'Torunlarımızın hakkını çalıyoruz' - Özer Akdemir

28 Kasım 2012 01:16  

 

'Torunlarımızın hakkını çalıyoruz' - Özer Akdemir

Turgutlu’da geçtiğimiz pazar günü “Çaldağı Sorunu ve Türkiye’de madencilik” konulu panel gerçekleştirildi. Turgutlu Çevre Platformu (TURÇEP) tarafından gerçekleştirilen panelin yürütücülüğünü Ege Üniversitesi emekli öğretim üyesi Prof. Dr. Ümit Erdem yaptı.

Özer Akdemir

Tarım cennetini asite boğuyorlar

Dünyanın 7 cennet vadisinden birisi olarak biliniyor. Ülke yüzölçümünün ancak % 8’i kadar olan birinci sınıf tarım topraklarının yarısı bu vadide. Üzüm diyarı. Dünya üzüm üretiminde ABD’den sonra geliyor. Çekirdeksiz kuru üzüm üretiminde ise dünya birincisi. Binlerce yıldır insanların yerleştiği, uygarlıklar kurduğu bir yurt. Orman varlığı ile bölgenin en önemli oksijen kaynağı… Gediz Vadisi’nden ve bu vadinin ortasındaki Çaldağı’ndan bahsediyoruz. Geçtiğimiz yıl üretime başlayan sülfürik asitli nikel madeninin cehenneme çevireceği söylenen bölge, işte böyle bir yer…

Madenci kaçtı, gelmedi

AKP hariç Turgutlu’daki bütün siyasi parti temsilcileri, CHP milletvekilleri ve çok sayıda kurum temsilcisinin katıldığı panel aslında madene karşı olanlarla madeni savunan bilim insanlarının ve uzmanlarının karşılıklı görüşlerini anlattıkları bir toplantı şeklinde örgütlenmek istemişti. Sözlü ve yazılı tüm çağrılara “biz ÇED raporumuzu aldık, orda her şeyi anlattık” diye yanıt vererek katılmayan, bunu yerine toplantının olduğu gün yerel gazetelere tam sayfa ilan vererek katılacak bilim insanlarını “kategorik maden karşıtı” olarak karalamaya çalışan madenci şirketin bu davranışı protesto edildi. Tüm konuşmacılar gerçekler karşısında şirketin söyleyecek sözü olmadığı için kaçtığını dile getirdiler.
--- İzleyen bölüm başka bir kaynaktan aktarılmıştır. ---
-- ==== Sys2Proof/Machine/MulDiv.lean ====
section
/-! DEFINITION. The generic MUL/DIV family (42_muldiv.md). -/

namespace Sys2Proof.Machine

/-! ## Shared operations -/

/-- Division of register R by register S (42_muldiv.md R190). -/
def divide2 (upd : Bool) (d r rs : RegNum) (s : State) : Out :=
  let npc := s.npc 3
  let a := s.rd npc r
  let b := s.rd npc rs
  outcome do
    s.checkReads [r, rs]
    let t ← typeCheck a.ty [b.ty]
    let (q, rem) ← divide t (valOf t a.val) (valOf t b.val)
    return s.writeBack npc d q t (residueIf upd rem)

/-- Division of register R by an immediate (42_muldiv.md R191). -/
def divide2I (upd : Bool) (d r : RegNum) (n : Imm5) (s : State) : Out :=
  let npc := s.npc (3 + n.extLen)
  let a := s.rd npc r
  outcome do
    s.checkReads [r]
    let t ← typeCheck a.ty []
    let (q, rem) ← divide t (valOf t a.val) (valOf t (immVal n (ctxOf t)))
    return s.writeBack npc d q t (residueIf upd rem)

/-! ## The instructions -/

/-- MUL, fmt24drs (42_muldiv.md R186). -/
def execMul (d : RegNum) (r : RegNum) (rs : RegNum) (s : State) : Out := arith2 (fun a b => a * b) true d r rs s

/-- MULI, fmt24drn (42_muldiv.md R187). -/
def execMuli (d : RegNum) (r : RegNum) (n : Imm5) (s : State) : Out := arith2I (fun a b => a * b) true d r n s

/-- MULNU, fmt24drs (42_muldiv.md R188). -/
def execMulnu (d : RegNum) (r : RegNum) (rs : RegNum) (s : State) : Out := arith2 (fun a b => a * b) false d r rs s

/-- MULNUI, fmt24drn (42_muldiv.md R189). -/
def execMulnui (d : RegNum) (r : RegNum) (n : Imm5) (s : State) : Out := arith2I (fun a b => a * b) false d r n s

/-- DIV, fmt24drs (42_muldiv.md R190). -/
def execDiv (d : RegNum) (r : RegNum) (rs : RegNum) (s : State) : Out := divide2 true d r rs s

/-- DIVI, fmt24drn (42_muldiv.md R191). -/
def execDivi (d : RegNum) (r : RegNum) (n : Imm5) (s : State) : Out := divide2I true d r n s

/-- DIVNU, fmt24drs (42_muldiv.md R192). -/
def execDivnu (d : RegNum) (r : RegNum) (rs : RegNum) (s : State) : Out := divide2 false d r rs s

/-- DIVNUI, fmt24drn (42_muldiv.md R193). -/
def execDivnui (d : RegNum) (r : RegNum) (n : Imm5) (s : State) : Out := divide2I false d r n s

/-- MAC, fmt32drst (42_muldiv.md R194). -/
def execMac (d : RegNum) (r : RegNum) (rs : RegNum) (rt : RegNum) (zz : BitVec 2) (u : Bool) (s : State) : Out := arith3 (fun a b c => a * b + c) d r rs rt zz u s

/-- MACI, fmt32drnt (42_muldiv.md R195). -/
def execMaci (d : RegNum) (r : RegNum) (n : Imm5) (rt : RegNum) (zz : BitVec 2) (u : Bool) (s : State) : Out := arith3I (fun a b c => a * b + c) d r n rt zz u s

/-- DDIV, fmt32drst (42_muldiv.md R196): the dividend is `{T, R}`. -/
def execDdiv (d : RegNum) (r : RegNum) (rs : RegNum) (rt : RegNum) (zz : BitVec 2) (u : Bool) (s : State) : Out := 
  let npc := s.npc 4
  let a := s.rd npc r
  let b := s.rd npc rs
  let c := s.rd npc rt
  outcome do
    checkZZ zz
    s.checkReads [r, rs, rt]
    let t ← typeCheck a.ty [b.ty, c.ty]
    let (q, rem) ← divide t (dividend t c.val a.val) (valOf t b.val)
    return s.writeBack npc d q t (residueIf u rem)

/-- DDIVI, fmt32drnt (42_muldiv.md R197). -/
def execDdivi (d : RegNum) (r : RegNum) (n : Imm5) (rt : RegNum) (zz : BitVec 2) (u : Bool) (s : State) : Out := 
  let npc := s.npc (4 + n.extLen)
  let a := s.rd npc r
  let c := s.rd npc rt
  outcome do
    checkZZ zz
    s.checkReads [r, rt]
    let t ← typeCheck a.ty [c.ty]
    let (q, rem) ← divide t (dividend t c.val a.val) (valOf t (immVal n (ctxOf t)))
    return s.writeBack npc d q t (residueIf u rem)

end Sys2Proof.Machine
end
Bu yapılan madencilik değil

Turgutlu Çevre Platformu (TURÇEP) tarafından gerçekleştirilen panelin yürütücülüğünü Ege Üniversitesi emekli öğretim üyesi Prof. Dr. Ümit Erdem yaptı. İTÜ Öğretim Görevlisi Prof. Dr. İsmail Duman Çaldağı’nda yapılan faaliyetin madencilik olarak nitelenemeyeceğini, bunun madencilik adı altında yapılan devasa bir kimyasal işletmecilik olduğunu söyledi. Duman, burada kullanılacak 18 milyon ton sülfirik asidin tankerlere konduğunda ve tankerlerin tampon tampona dizildiğinde Çin denizini geçerek denize döküldüğünü belirterek, “Bu korkunç bir şey” dedi.

Madenci şirketin Turgutlu’dan bazı kişileri ve kurum temsilcilerini Finlandiya’daki nikel madeni olan Talvivaara’ya götürdüğünü hatırlatan Jeoloji Yüksek Mühendisi Tahir Öngür, bu gezinin ardından daha geçtiğimiz günlerde Talvivara’da meydana gelen kazada büyük bir çevresel kirlenmenin meydana geldiğini aktardı. E. Ü. Halk Sağlığı bölümünden Uzm. Dr. Hür Hassoy nikel madenciliği ve sağlık adlı sunumunda insan ve çevre etkileşiminin anne karnında başladığının altını çizerek, kimyasal maddelerle yapılan metal işletmeciliğinde ortaya çıkan ağır metallerin ve özellikle arseniğin yarattığı sağlık sorunlarını sıraladı.

Torunlarımızın hakkını çalıyoruz

Panelin dikkat çeken sunumlarından birisi de İzmir Orman Mühendisleri Odası Başkanı Kenan Erten’den geldi. Maden alanının tamamının emekle yetiştirilmiş ormanlar olduğuna ve bölgenin 1976 yılından itibaren insan eliyle ağaçlandırıldığına vurgu yapan Özten, maden üretimi sürecinde bölgede bulunan 2 milyona yakın ağacın kesileceği iddiasını, bölgenin orman yapısını gösteren uydu fotoğrafları ile yineledi. Prof. Dr. Ümit Erdem de nikel madenciliği devam ederse bölgenin ziraat bakımından mahvolacağı uyarısında bulundu. “Bırakın ağacı ot bile yetişmeyecek. Bu maden İzmir’i tehdit ediyor. 2026 ya kadar elde edilecek bir gelir için torunlarımızın hakkını çalıyoruz” diye konuştu.